WORK TO BE COMPLETED: The entries that follow should be duplicated in full, without a single alteration.

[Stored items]
- Opening Delimiter -

-- ==== Sys2Proof/Machine/Ingest.lean ====
section
/-!
DEFINITION. The commands of optical sample ingest: blocks of a lane, the CRC verdict, the release tick, fibre enables, replay
and snapshot, and the PRBS31 checker (R38 to R75, R484).
-/
namespace Sys2Proof.Machine

/-! ### Lock (R39, R45, R63) -/

/-- A lane counter, which counts while LANE.CTRL.EN is 1 (R63). -/
def State.laneCount (s : State) (l : Nat) (f : Fld) (k : Nat) : State := s.when (s.flag (ingLaneCtrl_En l)) (s.bump f k)

/-- A lane loses block lock or tick lock: the lane tick in progress, if one is, is dropped, later ones are absent until one is clean,
and the loss is counted and reported (R45, R62, R65). -/
def State.loseLock (s : State) (l : Nat) (block : Bool) (dev : Nat) : State :=
  let x := s.lane l
  let s1 := (s.setF (ingLaneStatus_TickLock l) 0).laneCount l (ingLaneLockLossF l) 1
  let s2 := if block then s1.setF (ingLaneStatus_BlockLock l) 0 else s1
  s2.setLane l { x with cands := [], pos := 0, fails := 0, losses := x.losses + 1, lossEv := some dev,
                        buf := if s.flag (ingLaneStatus_TickLock l) && x.pos != 0 then x.buf.drop 1 else x.buf
                        good := if block then 0 else x.good }

/-- The Clause 49 block-lock machine of a receiver (R39, R40): 64 valid sync headers in a row lock it, and 16 invalid ones among 64
end the lock. The counts of valid headers, of headers and of invalid headers, and whether it is locked. -/
def blockLock (locked valid : Bool) (good cnt bad : Nat) : Nat × Nat × Nat × Bool :=
  if !locked then
    if !valid then (0, 0, 0, false) else if good + 1 = 64 then (0, 0, 0, true) else (good + 1, 0, 0, false)
  else
    let c := cnt + 1
    let b := bad + b2n (!valid)
    if b = 16 then (0, 0, 0, false) else if c = 64 then (0, 0, 0, true) else (0, c, b, true)

/-- A sync header that the block-lock machine counts as valid. -/
def syncValid (sync : BitVec 2) : Bool := sync == 1 || sync == 2

/-! ### Tick headers (R42 to R45, R52, R53) -/

/-- The device tick of a source index under an offset: the one nearest to now, in the 58 bits that a tick index has (R6, R52). -/
def State.devTick (s : State) (off t : Nat) : Nat :=
  unsint 58 ((s.tick : Int) + sint 24 (t + off + 2 ^ 24 - s.tick % 2 ^ 24))

/-- The fields of a tick header. -/
def hdrCrc (p : Nat) : Nat := bitsAt p 48 16
def hdrStatus (p : Nat) : Nat := bitsAt p 40 8
def hdrTick (p : Nat) : Nat := bitsAt p 16 24

/-- A header qualifies (R44). -/
def State.hdrQualifies (s : State) (l : Nat) (sync : BitVec 2) (p : Nat) : Bool :=
  sync == 2 && bitsAt p 0 8 == 0xC5 && bitsAt p 8 8 == s.getF (ingLaneCtrl_ExpId l)

/-- A passing header: ARRIVAL is measured and the header observed, SRC_ERR counts, and the alignment of a lane in use is judged while
release runs (R42, R53, R55; log entry 16). -/
def State.hdrPass (s : State) (l p : Nat) : State :=
  let dev := s.devTick (s.laneOffset l) (hdrTick p)
  let arr : Int := sint 64 (s.frc.toNat + 2 ^ 64 - 64 * dev)
  let s1 := s.setF (ingLaneStatus_Arrival l) (unsint 10 (clampInt (-512) 511 arr))
  let s2 := s1.setLane l { s1.lane l with measured := true, offset := s.laneOffset l }
  let s3 := (((s2.setF (ingLaneHdrObs_Status l) (hdrStatus p)).setF (ingLaneHdrObs_Tick l) (hdrTick p)).setF
    (ingLaneHdrObs_Cycle l) s.cycle).setF (ingLaneHdrObs_DevTick l) (s.tick % 2 ^ 24)
  let s4 := if (hdrStatus p).testBit 0 || (hdrStatus p).testBit 2 then s3.laneCount l (ingLaneSrcErrF l) 1 else s3
  if s4.laneMisaligned l then s4.raise ingStatus_AlignViolation else s4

- Closing Delimiter -

ANSWER FOR THIS EXERCISE:
-- ==== Sys2Proof/Machine/Ingest.lean ====
section
/-!
DEFINITION. The commands of optical sample ingest: blocks of a lane, the CRC verdict, the release tick, fibre enables, replay
and snapshot, and the PRBS31 checker (R38 to R75, R484).
-/
namespace Sys2Proof.Machine

/-! ### Lock (R39, R45, R63) -/

/-- A lane counter, which counts while LANE.CTRL.EN is 1 (R63). -/
def State.laneCount (s : State) (l : Nat) (f : Fld) (k : Nat) : State := s.when (s.flag (ingLaneCtrl_En l)) (s.bump f k)

/-- A lane loses block lock or tick lock: the lane tick in progress, if one is, is dropped, later ones are absent until one is clean,
and the loss is counted and reported (R45, R62, R65). -/
def State.loseLock (s : State) (l : Nat) (block : Bool) (dev : Nat) : State :=
  let x := s.lane l
  let s1 := (s.setF (ingLaneStatus_TickLock l) 0).laneCount l (ingLaneLockLossF l) 1
  let s2 := if block then s1.setF (ingLaneStatus_BlockLock l) 0 else s1
  s2.setLane l { x with cands := [], pos := 0, fails := 0, losses := x.losses + 1, lossEv := some dev,
                        buf := if s.flag (ingLaneStatus_TickLock l) && x.pos != 0 then x.buf.drop 1 else x.buf
                        good := if block then 0 else x.good }

/-- The Clause 49 block-lock machine of a receiver (R39, R40): 64 valid sync headers in a row lock it, and 16 invalid ones among 64
end the lock. The counts of valid headers, of headers and of invalid headers, and whether it is locked. -/
def blockLock (locked valid : Bool) (good cnt bad : Nat) : Nat × Nat × Nat × Bool :=
  if !locked then
    if !valid then (0, 0, 0, false) else if good + 1 = 64 then (0, 0, 0, true) else (good + 1, 0, 0, false)
  else
    let c := cnt + 1
    let b := bad + b2n (!valid)
    if b = 16 then (0, 0, 0, false) else if c = 64 then (0, 0, 0, true) else (0, c, b, true)

/-- A sync header that the block-lock machine counts as valid. -/
def syncValid (sync : BitVec 2) : Bool := sync == 1 || sync == 2

/-! ### Tick headers (R42 to R45, R52, R53) -/

/-- The device tick of a source index under an offset: the one nearest to now, in the 58 bits that a tick index has (R6, R52). -/
def State.devTick (s : State) (off t : Nat) : Nat :=
  unsint 58 ((s.tick : Int) + sint 24 (t + off + 2 ^ 24 - s.tick % 2 ^ 24))

/-- The fields of a tick header. -/
def hdrCrc (p : Nat) : Nat := bitsAt p 48 16
def hdrStatus (p : Nat) : Nat := bitsAt p 40 8
def hdrTick (p : Nat) : Nat := bitsAt p 16 24

/-- A header qualifies (R44). -/
def State.hdrQualifies (s : State) (l : Nat) (sync : BitVec 2) (p : Nat) : Bool :=
  sync == 2 && bitsAt p 0 8 == 0xC5 && bitsAt p 8 8 == s.getF (ingLaneCtrl_ExpId l)

/-- A passing header: ARRIVAL is measured and the header observed, SRC_ERR counts, and the alignment of a lane in use is judged while
release runs (R42, R53, R55; log entry 16). -/
def State.hdrPass (s : State) (l p : Nat) : State :=
  let dev := s.devTick (s.laneOffset l) (hdrTick p)
  let arr : Int := sint 64 (s.frc.toNat + 2 ^ 64 - 64 * dev)
  let s1 := s.setF (ingLaneStatus_Arrival l) (unsint 10 (clampInt (-512) 511 arr))
  let s2 := s1.setLane l { s1.lane l with measured := true, offset := s.laneOffset l }
  let s3 := (((s2.setF (ingLaneHdrObs_Status l) (hdrStatus p)).setF (ingLaneHdrObs_Tick l) (hdrTick p)).setF
    (ingLaneHdrObs_Cycle l) s.cycle).setF (ingLaneHdrObs_DevTick l) (s.tick % 2 ^ 24)
  let s4 := if (hdrStatus p).testBit 0 || (hdrStatus p).testBit 2 then s3.laneCount l (ingLaneSrcErrF l) 1 else s3
  if s4.laneMisaligned l then s4.raise ingStatus_AlignViolation else s4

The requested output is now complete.